Within the entries below, every line containing "promoted" is to be copied.

═══ Data for this exercise

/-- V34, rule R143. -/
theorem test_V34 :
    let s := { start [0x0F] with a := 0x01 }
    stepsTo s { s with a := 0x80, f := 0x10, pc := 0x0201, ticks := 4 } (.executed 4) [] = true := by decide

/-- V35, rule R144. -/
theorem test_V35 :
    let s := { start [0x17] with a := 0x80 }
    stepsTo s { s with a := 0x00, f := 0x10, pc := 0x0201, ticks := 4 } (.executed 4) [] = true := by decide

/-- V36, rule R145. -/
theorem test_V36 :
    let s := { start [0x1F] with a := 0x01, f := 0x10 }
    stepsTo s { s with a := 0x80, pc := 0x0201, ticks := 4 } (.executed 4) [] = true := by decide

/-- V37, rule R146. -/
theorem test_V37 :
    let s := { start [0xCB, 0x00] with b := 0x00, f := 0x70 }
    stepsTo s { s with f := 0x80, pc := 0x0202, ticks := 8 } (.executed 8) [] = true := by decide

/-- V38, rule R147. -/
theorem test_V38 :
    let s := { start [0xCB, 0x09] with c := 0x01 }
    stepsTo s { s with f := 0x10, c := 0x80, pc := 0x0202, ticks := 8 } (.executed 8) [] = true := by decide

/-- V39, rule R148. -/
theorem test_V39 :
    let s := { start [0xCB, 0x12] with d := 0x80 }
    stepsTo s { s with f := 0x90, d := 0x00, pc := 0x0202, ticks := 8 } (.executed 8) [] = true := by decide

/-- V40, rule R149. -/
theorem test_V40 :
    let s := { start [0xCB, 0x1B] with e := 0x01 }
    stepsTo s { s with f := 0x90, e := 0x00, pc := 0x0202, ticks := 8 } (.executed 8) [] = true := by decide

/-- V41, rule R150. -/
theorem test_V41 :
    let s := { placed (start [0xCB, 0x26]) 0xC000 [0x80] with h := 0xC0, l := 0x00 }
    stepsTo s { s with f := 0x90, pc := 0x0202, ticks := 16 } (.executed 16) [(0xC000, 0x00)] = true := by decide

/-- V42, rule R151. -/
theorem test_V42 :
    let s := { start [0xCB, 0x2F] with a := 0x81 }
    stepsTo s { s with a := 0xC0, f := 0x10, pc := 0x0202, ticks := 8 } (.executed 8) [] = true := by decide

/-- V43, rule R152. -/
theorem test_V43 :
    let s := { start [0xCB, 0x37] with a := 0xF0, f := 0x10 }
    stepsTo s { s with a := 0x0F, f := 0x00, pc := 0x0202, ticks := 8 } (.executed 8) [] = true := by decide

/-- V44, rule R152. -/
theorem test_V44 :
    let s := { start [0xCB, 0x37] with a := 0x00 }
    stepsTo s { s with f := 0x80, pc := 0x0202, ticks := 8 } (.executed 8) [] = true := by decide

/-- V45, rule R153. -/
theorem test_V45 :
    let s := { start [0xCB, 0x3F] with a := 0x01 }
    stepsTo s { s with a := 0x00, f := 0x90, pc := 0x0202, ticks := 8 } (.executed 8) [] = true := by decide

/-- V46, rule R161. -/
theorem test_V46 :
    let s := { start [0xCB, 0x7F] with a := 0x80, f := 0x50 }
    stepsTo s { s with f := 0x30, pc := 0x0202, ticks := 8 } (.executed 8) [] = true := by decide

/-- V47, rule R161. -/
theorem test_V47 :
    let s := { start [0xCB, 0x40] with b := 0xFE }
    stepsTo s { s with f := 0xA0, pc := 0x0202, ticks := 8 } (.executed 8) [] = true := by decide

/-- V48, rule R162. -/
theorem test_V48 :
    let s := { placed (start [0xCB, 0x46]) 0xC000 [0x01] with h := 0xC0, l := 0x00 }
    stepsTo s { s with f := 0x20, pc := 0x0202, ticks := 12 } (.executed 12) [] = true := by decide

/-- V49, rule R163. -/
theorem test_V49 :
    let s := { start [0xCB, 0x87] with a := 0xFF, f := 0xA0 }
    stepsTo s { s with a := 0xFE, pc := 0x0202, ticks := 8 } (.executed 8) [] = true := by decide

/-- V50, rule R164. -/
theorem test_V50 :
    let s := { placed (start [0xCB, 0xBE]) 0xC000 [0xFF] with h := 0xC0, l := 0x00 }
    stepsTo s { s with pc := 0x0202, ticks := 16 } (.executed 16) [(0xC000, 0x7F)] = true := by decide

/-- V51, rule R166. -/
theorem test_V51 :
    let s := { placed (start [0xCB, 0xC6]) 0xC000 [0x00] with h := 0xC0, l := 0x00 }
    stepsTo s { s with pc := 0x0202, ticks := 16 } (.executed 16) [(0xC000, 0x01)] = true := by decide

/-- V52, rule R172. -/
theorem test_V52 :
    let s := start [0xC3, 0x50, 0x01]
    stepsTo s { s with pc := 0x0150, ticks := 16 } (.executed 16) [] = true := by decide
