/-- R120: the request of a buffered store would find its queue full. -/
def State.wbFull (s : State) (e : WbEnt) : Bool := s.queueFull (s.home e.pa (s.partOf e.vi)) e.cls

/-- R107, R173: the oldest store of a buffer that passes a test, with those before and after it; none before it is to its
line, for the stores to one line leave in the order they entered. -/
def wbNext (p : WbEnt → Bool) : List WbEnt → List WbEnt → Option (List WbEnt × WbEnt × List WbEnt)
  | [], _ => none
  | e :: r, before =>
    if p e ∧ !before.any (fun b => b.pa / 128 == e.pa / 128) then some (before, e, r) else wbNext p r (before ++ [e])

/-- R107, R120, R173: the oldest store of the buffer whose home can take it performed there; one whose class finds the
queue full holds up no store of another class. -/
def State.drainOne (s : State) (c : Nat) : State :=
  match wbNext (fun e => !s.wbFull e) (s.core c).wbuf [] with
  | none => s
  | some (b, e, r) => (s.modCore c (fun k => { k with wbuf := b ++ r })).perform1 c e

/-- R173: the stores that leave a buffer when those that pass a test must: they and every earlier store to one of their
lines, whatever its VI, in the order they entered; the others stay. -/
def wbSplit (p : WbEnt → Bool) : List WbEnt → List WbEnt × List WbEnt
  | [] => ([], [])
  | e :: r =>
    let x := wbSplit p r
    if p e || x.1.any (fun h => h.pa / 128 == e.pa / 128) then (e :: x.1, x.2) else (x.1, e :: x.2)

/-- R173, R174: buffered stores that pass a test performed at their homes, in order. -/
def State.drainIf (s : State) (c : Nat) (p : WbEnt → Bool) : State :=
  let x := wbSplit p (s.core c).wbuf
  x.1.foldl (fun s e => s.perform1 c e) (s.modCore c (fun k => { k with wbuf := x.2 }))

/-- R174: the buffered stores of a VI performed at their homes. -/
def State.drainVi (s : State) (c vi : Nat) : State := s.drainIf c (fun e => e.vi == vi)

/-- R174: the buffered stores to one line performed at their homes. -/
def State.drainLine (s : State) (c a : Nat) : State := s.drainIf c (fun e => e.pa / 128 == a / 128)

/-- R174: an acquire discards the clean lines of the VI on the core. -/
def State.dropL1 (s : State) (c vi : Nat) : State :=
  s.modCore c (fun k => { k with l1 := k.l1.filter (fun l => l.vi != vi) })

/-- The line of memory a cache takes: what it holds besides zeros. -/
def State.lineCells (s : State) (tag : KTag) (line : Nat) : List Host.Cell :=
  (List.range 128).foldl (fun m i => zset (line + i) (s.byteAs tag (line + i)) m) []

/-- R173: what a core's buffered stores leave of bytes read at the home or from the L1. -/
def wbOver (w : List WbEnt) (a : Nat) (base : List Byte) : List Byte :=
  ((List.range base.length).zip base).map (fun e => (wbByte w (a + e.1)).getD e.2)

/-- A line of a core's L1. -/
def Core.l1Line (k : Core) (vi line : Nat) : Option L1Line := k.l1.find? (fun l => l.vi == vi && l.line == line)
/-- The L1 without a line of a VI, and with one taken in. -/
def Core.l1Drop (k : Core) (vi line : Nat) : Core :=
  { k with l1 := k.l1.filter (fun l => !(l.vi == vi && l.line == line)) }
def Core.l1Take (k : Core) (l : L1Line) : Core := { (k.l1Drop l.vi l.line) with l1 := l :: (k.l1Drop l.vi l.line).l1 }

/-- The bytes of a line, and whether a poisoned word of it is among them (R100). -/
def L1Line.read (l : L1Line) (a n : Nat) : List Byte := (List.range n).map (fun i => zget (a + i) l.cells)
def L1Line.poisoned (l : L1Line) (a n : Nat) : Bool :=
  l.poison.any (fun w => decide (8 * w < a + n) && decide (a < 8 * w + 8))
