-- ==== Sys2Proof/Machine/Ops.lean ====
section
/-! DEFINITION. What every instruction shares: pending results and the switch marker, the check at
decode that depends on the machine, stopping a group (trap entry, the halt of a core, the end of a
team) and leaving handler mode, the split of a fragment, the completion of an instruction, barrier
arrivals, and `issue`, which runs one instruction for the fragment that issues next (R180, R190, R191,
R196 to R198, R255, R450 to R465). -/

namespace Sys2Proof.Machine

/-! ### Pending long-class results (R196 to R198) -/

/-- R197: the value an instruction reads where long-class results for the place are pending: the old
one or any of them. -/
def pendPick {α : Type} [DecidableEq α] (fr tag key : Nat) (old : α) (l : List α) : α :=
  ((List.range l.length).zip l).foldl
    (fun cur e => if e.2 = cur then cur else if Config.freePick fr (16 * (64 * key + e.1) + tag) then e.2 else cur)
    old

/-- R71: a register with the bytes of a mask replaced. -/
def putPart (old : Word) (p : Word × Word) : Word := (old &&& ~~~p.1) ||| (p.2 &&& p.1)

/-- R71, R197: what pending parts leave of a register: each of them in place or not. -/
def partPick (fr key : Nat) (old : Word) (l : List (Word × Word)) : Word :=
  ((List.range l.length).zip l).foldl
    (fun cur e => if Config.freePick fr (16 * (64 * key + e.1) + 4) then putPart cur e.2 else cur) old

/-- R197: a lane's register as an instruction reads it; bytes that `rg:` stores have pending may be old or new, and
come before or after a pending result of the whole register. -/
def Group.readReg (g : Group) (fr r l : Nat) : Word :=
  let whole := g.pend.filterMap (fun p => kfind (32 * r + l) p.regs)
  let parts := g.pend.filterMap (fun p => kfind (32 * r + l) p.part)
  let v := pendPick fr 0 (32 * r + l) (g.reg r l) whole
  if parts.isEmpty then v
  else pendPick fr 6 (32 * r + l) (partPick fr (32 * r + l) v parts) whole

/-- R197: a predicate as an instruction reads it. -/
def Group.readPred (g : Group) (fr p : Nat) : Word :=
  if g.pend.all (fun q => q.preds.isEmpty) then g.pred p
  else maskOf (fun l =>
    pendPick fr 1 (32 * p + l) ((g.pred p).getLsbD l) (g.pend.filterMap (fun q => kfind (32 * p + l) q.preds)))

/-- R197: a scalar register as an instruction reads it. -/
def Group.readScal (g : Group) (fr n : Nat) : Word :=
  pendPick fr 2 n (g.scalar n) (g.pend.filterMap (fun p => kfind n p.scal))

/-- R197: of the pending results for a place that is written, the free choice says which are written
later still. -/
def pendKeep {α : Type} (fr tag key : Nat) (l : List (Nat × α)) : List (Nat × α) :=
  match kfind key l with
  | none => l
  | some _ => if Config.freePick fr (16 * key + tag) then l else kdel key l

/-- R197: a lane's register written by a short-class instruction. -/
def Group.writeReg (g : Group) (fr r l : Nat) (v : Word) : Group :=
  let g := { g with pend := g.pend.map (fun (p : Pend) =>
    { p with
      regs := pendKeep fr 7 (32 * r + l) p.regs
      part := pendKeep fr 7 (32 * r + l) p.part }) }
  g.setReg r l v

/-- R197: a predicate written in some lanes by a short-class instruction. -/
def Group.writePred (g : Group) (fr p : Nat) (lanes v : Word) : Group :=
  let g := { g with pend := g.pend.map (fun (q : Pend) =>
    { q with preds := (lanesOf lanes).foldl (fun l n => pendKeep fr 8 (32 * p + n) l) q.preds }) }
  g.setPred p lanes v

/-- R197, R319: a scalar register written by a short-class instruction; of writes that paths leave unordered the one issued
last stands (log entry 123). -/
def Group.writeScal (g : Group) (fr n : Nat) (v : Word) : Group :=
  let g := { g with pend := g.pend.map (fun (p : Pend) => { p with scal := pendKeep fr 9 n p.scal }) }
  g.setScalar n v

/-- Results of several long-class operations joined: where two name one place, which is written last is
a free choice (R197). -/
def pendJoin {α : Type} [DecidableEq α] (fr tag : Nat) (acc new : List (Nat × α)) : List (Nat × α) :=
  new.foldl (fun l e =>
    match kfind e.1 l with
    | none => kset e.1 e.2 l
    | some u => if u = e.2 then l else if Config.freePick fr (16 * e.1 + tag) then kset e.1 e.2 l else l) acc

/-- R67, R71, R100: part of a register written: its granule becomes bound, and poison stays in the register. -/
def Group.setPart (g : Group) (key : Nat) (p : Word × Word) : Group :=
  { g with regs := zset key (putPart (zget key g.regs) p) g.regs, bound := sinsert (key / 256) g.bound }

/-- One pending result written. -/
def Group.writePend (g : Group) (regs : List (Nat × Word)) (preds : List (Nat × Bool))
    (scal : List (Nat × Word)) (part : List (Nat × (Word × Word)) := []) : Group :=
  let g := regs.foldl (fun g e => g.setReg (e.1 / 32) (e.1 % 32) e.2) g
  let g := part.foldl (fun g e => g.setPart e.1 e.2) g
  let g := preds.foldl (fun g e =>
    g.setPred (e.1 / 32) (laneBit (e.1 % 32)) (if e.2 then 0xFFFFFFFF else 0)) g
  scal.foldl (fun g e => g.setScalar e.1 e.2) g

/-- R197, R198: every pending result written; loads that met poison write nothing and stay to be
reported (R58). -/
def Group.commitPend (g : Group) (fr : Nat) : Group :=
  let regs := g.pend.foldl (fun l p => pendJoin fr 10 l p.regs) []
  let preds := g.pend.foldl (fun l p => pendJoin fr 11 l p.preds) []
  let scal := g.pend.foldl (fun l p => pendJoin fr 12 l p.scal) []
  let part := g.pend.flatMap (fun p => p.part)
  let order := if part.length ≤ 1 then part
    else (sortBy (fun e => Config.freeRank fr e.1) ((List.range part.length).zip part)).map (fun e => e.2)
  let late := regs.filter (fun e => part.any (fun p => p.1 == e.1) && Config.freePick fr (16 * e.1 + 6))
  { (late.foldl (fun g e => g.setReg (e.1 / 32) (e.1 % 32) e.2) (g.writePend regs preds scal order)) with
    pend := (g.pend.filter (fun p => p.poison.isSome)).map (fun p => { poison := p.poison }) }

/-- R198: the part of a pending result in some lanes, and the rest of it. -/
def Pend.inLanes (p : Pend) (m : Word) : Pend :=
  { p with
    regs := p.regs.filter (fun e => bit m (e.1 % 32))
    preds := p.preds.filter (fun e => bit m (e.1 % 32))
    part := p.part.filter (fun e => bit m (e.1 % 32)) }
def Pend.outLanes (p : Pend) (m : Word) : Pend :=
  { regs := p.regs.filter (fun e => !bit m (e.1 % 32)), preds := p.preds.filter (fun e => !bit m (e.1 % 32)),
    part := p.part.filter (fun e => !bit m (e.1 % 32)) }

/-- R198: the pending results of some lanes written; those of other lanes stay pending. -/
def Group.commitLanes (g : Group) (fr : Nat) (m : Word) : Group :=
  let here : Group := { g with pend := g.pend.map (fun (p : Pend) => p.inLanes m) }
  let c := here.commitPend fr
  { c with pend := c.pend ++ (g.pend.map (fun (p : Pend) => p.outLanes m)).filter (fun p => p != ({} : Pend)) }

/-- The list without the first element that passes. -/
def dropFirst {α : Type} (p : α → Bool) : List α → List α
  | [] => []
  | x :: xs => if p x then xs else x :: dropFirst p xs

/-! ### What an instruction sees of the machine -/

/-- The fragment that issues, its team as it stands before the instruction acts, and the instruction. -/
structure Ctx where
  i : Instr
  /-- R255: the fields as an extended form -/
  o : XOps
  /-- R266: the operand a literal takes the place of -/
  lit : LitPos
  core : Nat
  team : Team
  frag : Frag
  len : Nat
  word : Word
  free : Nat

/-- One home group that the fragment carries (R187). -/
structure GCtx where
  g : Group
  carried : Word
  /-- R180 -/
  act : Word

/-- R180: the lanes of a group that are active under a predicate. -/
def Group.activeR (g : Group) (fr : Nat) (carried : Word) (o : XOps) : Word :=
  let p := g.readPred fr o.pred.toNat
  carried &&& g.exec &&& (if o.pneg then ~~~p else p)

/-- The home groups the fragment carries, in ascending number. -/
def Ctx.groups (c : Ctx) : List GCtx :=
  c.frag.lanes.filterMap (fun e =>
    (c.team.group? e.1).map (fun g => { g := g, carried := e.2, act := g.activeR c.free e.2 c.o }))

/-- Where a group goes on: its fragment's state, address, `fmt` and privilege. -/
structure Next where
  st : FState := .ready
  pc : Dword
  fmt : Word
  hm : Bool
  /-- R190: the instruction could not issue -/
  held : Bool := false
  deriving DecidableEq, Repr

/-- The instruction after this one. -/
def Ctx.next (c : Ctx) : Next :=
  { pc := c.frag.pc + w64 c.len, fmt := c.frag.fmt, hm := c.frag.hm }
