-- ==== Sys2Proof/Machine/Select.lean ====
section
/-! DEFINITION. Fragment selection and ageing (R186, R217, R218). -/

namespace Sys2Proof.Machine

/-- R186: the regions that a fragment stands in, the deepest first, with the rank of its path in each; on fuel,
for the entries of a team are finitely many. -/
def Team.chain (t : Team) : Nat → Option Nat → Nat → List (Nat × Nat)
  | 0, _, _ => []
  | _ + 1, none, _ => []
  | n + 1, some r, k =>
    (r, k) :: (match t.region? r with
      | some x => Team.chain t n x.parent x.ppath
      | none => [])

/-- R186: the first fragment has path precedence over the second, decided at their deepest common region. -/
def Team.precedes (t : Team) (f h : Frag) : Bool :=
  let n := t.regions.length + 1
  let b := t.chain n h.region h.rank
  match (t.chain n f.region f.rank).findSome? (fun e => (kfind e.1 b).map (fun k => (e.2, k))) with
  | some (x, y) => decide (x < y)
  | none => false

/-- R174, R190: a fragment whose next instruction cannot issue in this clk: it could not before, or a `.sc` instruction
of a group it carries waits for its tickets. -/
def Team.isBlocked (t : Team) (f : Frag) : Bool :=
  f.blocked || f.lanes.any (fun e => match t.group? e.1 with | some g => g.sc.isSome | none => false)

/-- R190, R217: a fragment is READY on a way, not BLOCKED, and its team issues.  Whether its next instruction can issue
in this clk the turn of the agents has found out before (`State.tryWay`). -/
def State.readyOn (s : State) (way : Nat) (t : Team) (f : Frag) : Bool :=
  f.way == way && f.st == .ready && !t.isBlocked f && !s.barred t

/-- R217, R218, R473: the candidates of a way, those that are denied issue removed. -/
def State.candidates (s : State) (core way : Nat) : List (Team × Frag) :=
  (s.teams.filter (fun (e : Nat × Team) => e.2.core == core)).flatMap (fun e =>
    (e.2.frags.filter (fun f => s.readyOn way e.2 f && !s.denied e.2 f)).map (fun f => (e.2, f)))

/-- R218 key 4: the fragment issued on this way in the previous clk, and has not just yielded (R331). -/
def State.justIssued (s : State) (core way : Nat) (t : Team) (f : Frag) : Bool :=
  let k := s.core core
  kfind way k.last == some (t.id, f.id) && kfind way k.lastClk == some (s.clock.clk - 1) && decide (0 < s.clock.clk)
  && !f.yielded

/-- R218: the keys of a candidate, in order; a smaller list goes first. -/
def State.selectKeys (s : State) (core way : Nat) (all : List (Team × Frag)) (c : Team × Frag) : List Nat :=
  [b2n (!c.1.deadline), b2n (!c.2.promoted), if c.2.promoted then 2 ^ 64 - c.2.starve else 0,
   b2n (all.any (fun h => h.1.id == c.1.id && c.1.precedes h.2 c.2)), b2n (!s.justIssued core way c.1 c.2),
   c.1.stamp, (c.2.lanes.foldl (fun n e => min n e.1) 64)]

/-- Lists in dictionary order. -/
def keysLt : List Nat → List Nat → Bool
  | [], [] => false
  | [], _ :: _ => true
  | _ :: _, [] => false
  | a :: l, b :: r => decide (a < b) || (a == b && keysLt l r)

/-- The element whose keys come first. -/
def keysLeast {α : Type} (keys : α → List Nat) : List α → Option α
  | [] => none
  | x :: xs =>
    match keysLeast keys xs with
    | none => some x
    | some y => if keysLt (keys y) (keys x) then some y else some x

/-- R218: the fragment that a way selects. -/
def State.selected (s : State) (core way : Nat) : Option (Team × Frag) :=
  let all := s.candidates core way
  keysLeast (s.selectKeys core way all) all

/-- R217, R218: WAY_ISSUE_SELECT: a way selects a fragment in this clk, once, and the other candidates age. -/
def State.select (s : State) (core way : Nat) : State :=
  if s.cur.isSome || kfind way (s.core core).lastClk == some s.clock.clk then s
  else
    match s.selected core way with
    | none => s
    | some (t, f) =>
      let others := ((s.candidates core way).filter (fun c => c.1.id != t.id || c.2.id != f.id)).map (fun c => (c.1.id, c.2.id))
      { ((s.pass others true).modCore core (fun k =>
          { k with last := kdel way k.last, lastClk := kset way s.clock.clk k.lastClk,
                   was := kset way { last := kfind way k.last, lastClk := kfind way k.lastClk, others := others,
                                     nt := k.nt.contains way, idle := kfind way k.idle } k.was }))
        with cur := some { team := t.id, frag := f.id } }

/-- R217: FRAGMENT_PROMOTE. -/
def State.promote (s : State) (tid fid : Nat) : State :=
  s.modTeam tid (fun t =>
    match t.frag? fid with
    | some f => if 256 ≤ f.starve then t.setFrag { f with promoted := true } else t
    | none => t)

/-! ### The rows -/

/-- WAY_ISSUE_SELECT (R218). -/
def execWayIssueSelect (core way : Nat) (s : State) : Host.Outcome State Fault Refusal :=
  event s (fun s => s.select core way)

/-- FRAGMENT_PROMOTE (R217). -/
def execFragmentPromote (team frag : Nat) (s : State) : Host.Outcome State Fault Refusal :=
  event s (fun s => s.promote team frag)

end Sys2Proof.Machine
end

══════

# Task solution
  [b2n (!c.1.deadline), b2n (!c.2.promoted), if c.2.promoted then 2 ^ 64 - c.2.starve else 0,
    | some f => if 256 ≤ f.starve then t.setFrag { f with promoted := true } else t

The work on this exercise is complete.